Ultrasound (US) consists of non-invasive acoustic energy (pressure waves) with frequencies exceeding 20 kHz. Ultrasound waves can be focused through the skin and tissue and directed to the desired target in the body. Whereas low frequency US waves (<500 kHz) are not attenuated and produce heating, higher frequency (>1 MHz) ultrasound can achieve medical imaging and physical therapy. Similar to EC, low frequency US can significantly enhance the bactericidal activity of antibiotics in both planktonic and biofilm forms.56 Ultrasonic energy can also release drugs from delivery devices (drug release by passive diffusion resulting in rapid dissipation to sublethal concentrations) in a triggered manner, increase cell membrane permeability, enhance microconvection by heating, and stimulate active or passive uptake of the antibiotics, thereby causing cavitation and disruption of cell membranes and biofilm.56–59 These properties have been leveraged against various in vitro pathogenic models of S. epidermidis, P. aeruginosa, and E. coli,60–62 and in vivo killing of E. coli biofilms on subcutaneous polyethylene discs containing gentamicin and vancomycin in rabbit models.60,61,63 Interestingly, similar to EC, low-frequency US (70 kHz) with low acoustic intensity increased the transport of oxygen and nutrients to the cells, thereby killing S. epidermidis, P. aeruginosa, and E. coli biofilms.62 To further enhance efficacy, insonation of E. coli or P. aeruginosa biofilms with microbubbles has been investigated to improve antibiotic efficacy.63 For example, US (0.08 MHz) targeted microbubble destruction of biofilm in an in vivo rabbit model enhanced the effects of vancomycin.64 Similarly, biofilm growth in ciprofloxacin-loaded hydrogels with US induced (43 kHz ultrasonic bath for 20 minutes daily) was significantly lower compared controls.65 Clearly, augmenting antibiotic treatment with ultrasound is a promising device combination for drug delivery to counter biofilms.

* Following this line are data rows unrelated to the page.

/-- Settles O18: the slot ends inside the buffer, whose length is a register, so neither result is truncated. -/
theorem boffGivesOffsetAndGroup : Obligations.BoffGivesOffsetAndGroup := by
  unfold Obligations.BoffGivesOffsetAndGroup
  intro c s hw hh hbuf hx hy hend
  rw [← boffGroup_eq, ← boffOffset_eq] at hend
  have hparam : ¬ BoffParamError s := by unfold BoffParamError; omega
  have hcheck : boffCheck c s = none := by rw [boffCheck_of_not_paramError hparam, if_neg (by omega)]
  obtain ⟨hoffset, hgroup⟩ := boffResults_toNat hend
  refine ⟨_, _, by rw [exec_boff, hcheck, conclude_none, boffDone_eq], hgroup, ?_⟩
  rw [hoffset, hgroup, boffOffset_eq]

/-- Settles O19: the two clauses are the two answers of the checks that are not a success. -/
theorem boffErrorsInOrder : Obligations.BoffErrorsInOrder := by
  unfold Obligations.BoffErrorsInOrder
  intro c s
  constructor
  · intro hparam
    rw [exec_boff, boffCheck_of_paramError hparam, conclude_some, raiseError_eq, statusError_param]
  · intro hw hh hbuf hx hy hend
    rw [← boffGroup_eq, ← boffOffset_eq] at hend
    have hparam : ¬ BoffParamError s := by unfold BoffParamError; omega
    rw [exec_boff, boffCheck_of_not_paramError hparam, if_pos hend, conclude_some, raiseError_eq, statusError_layout]

end Sys2Proof.Machine

/-! The Component Extractor (spec/42_component_extractor.md): what the raster checks decide and what a raster operation
leaves, both shared with the Blend Engine (R150), then the checks, the pixel and the ends of `EXTRACT`. -/

namespace Sys2Proof.Machine

/-! ## The raster frame -/

@[simp] theorem statusError_configuration : statusError .configuration = 0x23 := rfl

/-- R120: the count of groups, from the latched size. -/
theorem groups_eq (l : Latch) : l.groups = l.width.toNat / 4 * (l.height.toNat / 4) := rfl

/-- The ParamError causes of a raster operation: R204 (b), (c) and (d). -/
def RasterParamError (s : State) : Prop :=
  s.lat.width.toNat % 4 ≠ 0 ∨ s.lat.height.toNat % 4 ≠ 0 ∨ s.lat.bufLen.toNat > s.caps.pb.val ∨
    s.lat.groups > s.caps.px.val

/-- R150, R207: any cause of ParamError comes before LayoutError. -/
theorem rasterCheck_of_paramError {s : State} (h : RasterParamError s) : rasterCheck s = some .param := by
  unfold rasterCheck
  split_ifs with hdim hcap
  · rfl
  · rfl
  all_goals
    exfalso
    simp only [RasterParamError, Latch.badDimensions] at h hdim
    omega

/-- R125, R150: past the ParamError causes only the length of the buffer is left to check. -/
theorem rasterCheck_of_not_paramError {s : State} (h : ¬ RasterParamError s) :
    rasterCheck s = if s.lat.bufLen.toNat < 8 * s.lat.groups then some .layout else none := by
  obtain ⟨hw, hh, hbuf, hpx⟩ : s.lat.width.toNat % 4 = 0 ∧ s.lat.height.toNat % 4 = 0 ∧
      s.lat.bufLen.toNat ≤ s.caps.pb.val ∧ s.lat.groups ≤ s.caps.px.val := by
    simpa only [RasterParamError, not_or, not_not, not_lt] using h
  unfold rasterCheck
  rw [if_neg (by simp [hw, hh]), if_neg (by omega)]

/-- R125, R150: the checks pass on a ready raster. -/
theorem rasterCheck_of_ready {s : State} (h : RasterReady s) : rasterCheck s = none := by
  obtain ⟨hw, hh, hbuf, hpx, hlen⟩ := h
  exact rasterCheck_of hw hh hbuf hpx hlen

/-- R120, R150: a raster operation on a ready raster writes its image and reports its size. The count of groups fits
`GIDX` because it is within the capacity of PX. -/
theorem rasterResult_rasterDone {s : State} (h : RasterReady s) (pixel : List Host.Cell → Nat → Word) :
    RasterResult (pixel s.pb) s (rasterDone pixel s) := by
  obtain ⟨-, -, -, hpx, -⟩ := h
  have hgroups : s.lat.groups < 2 ^ 32 := Nat.lt_of_le_of_lt hpx s.caps.px.isLt
  have hw : s.lat.outWidth < 2 ^ 32 := Nat.lt_of_le_of_lt (Nat.div_le_self _ _) s.lat.width.isLt
  have hh : s.lat.outHeight < 2 ^ 32 := Nat.lt_of_le_of_lt (Nat.div_le_self _ _) s.lat.height.isLt
  refine ⟨rfl, ?_, ?_, ?_, fun n => ?_⟩
  · rw [rasterDone_outW, BitVec.toNat_ofNat, Nat.mod_eq_of_lt hw, Latch.outWidth]
  · rw [rasterDone_outH, BitVec.toNat_ofNat, Nat.mod_eq_of_lt hh, Latch.outHeight]
  · rw [rasterDone_gidx, BitVec.toNat_ofNat, Nat.mod_eq_of_lt hgroups, groups_eq]
  · exact pxWord_storeRange (pixel s.pb) s.lat.groups s.px n

/-- The image is told by its pixels. -/
theorem RasterResult.congr {p q : Nat → Word} {s t : State} (h : RasterResult p s t) (hpq : ∀ n, p n = q n) :
    RasterResult q s t :=
  funext hpq ▸ h

/-! ## The operation `EXTRACT` -/

/-- R135: `EXTRACT` is its checks, then its image. -/
theorem exec_extract (c : Channel) (k : MaskKind) (q : MaskReq) (g : GreySel) (s : State) :
    exec (.extract c k q g) s = .next (conclude (extractCheck c k s) (rasterDone (extractPixel c k q g)) s) := rfl

/-- R131: the fault is a mask kind together with a mask primary. -/
theorem maskOfMask_iff (c : Channel) (k : MaskKind) :
    maskOfMask c k = true ↔ k ≠ .none ∧ (c = .lightMask ∨ c = .darkMask) := by
  cases c <;> cases k <;> decide

/-- R131, R207: a mask asked of a mask primary comes before every raster check. -/
theorem extractCheck_of_maskOfMask {c : Channel} {k : MaskKind} (hk : k ≠ .none) (hc : c = .lightMask ∨ c = .darkMask)
    (s : State) : extractCheck c k s = some .configuration :=
  if_pos ((maskOfMask_iff c k).mpr ⟨hk, hc⟩)

/-- R135: without that fault the checks of `EXTRACT` are the raster checks. -/
theorem extractCheck_of_legal {c : Channel} {k : MaskKind} (h : k = .none ∨ c = .light ∨ c = .dark) (s : State) :
    extractCheck c k s = rasterCheck s := by
  have hmask : ¬ maskOfMask c k = true := by
    rw [maskOfMask_iff]
    rintro ⟨hk, rfl | rfl⟩ <;> simp [hk] at h
  exact if_neg hmask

Photodynamic approaches to biofilm management

Light-based technology, termed photodynamic therapy (PDT), uses harmless visible light in combination with nontoxic photosensitizer to control infections.66 Antimicrobial PDT was discovered more than 100 years ago and is under active investigation for cancer and age-related macular degeneration therapy.66 In PDT light-sensitive dye, the nontoxic photosensitizer is illuminated with light of the appropriate wavelength to an excited state that causes molecular collisions with oxygen, resulting in formation of reactive oxygen species (ROS) and singlet oxygen by energy or electron transfer.66,67 The high selectivity of PDT for rapidly growing hyperproliferating malignant cells can also be leveraged for microbial cell destruction.67–69 Thus, current research with antimicrobial PDT is focusing on: (1) exploring the photophysical and photochemical properties, (2) exploring chemical properties to develop more effective and clinically compatible nontoxic photosensitizers, (3) bypassing the microbial permeability barrier and investing in novel delivery methodologies, and (4) preclinical and clinical investigations of PDT applications. Some examples of their application are in targeting dental plaques,70 periodontitis,71 gingivitis, endodontics,72 osteomyelitis,73 infections in cystic fibrosis,74 infections of permanent indwelling devices (eg, joint prostheses and heart valves and implants),75 and oral candidiasis.76 Similar applications in biofilm treatment have also been superior to conventional antibiotics. A single photomechanical wave treatment (laser light at 666 nm) in Actinomyces viscosus biofilm in the oral cavity enhanced penetration of methylene blue by up to 75%.77 Similarly, multi-species oral biofilms irradiated with helium/neon laser light in the presence of toluidine blue killed 95% of biofilm bacteria.78 One major hindrance to biofilm targeting with PDT is slime production and growth phase (both characteristics of biofilm that hinder photodynamic inactivation of many pathogens, including S. epidermidis and S. aureus). This can be addressed partially through the use of polylysine-based cationic photosensitizers, which are currently being studied.79

Role of nanomaterials in biofilm treatment and prevention

Nanotechnology is a multidisciplinary scientific field focused on materials whose physical and chemical properties can be controlled at the nanoscale range (1–100 nm) by incorporating chemistry, engineering, and manufacturing principles.80 The convergence of nanotechnology and medicine, termed “nanomedicine”, can potentially advance the fight against a range of diseases.81 In particular, the application of nanomedicine for biofilm therapy can sustain drug release over time, increase solubility and bioavailability, decrease aggregation, and improve efficacy.82–84 Various nanoparticle drug delivery carriers such as lipid-, polymer-, and nanometal-based carrier systems, have been developed to prevent bacterial colonization and biofilm formation as described below.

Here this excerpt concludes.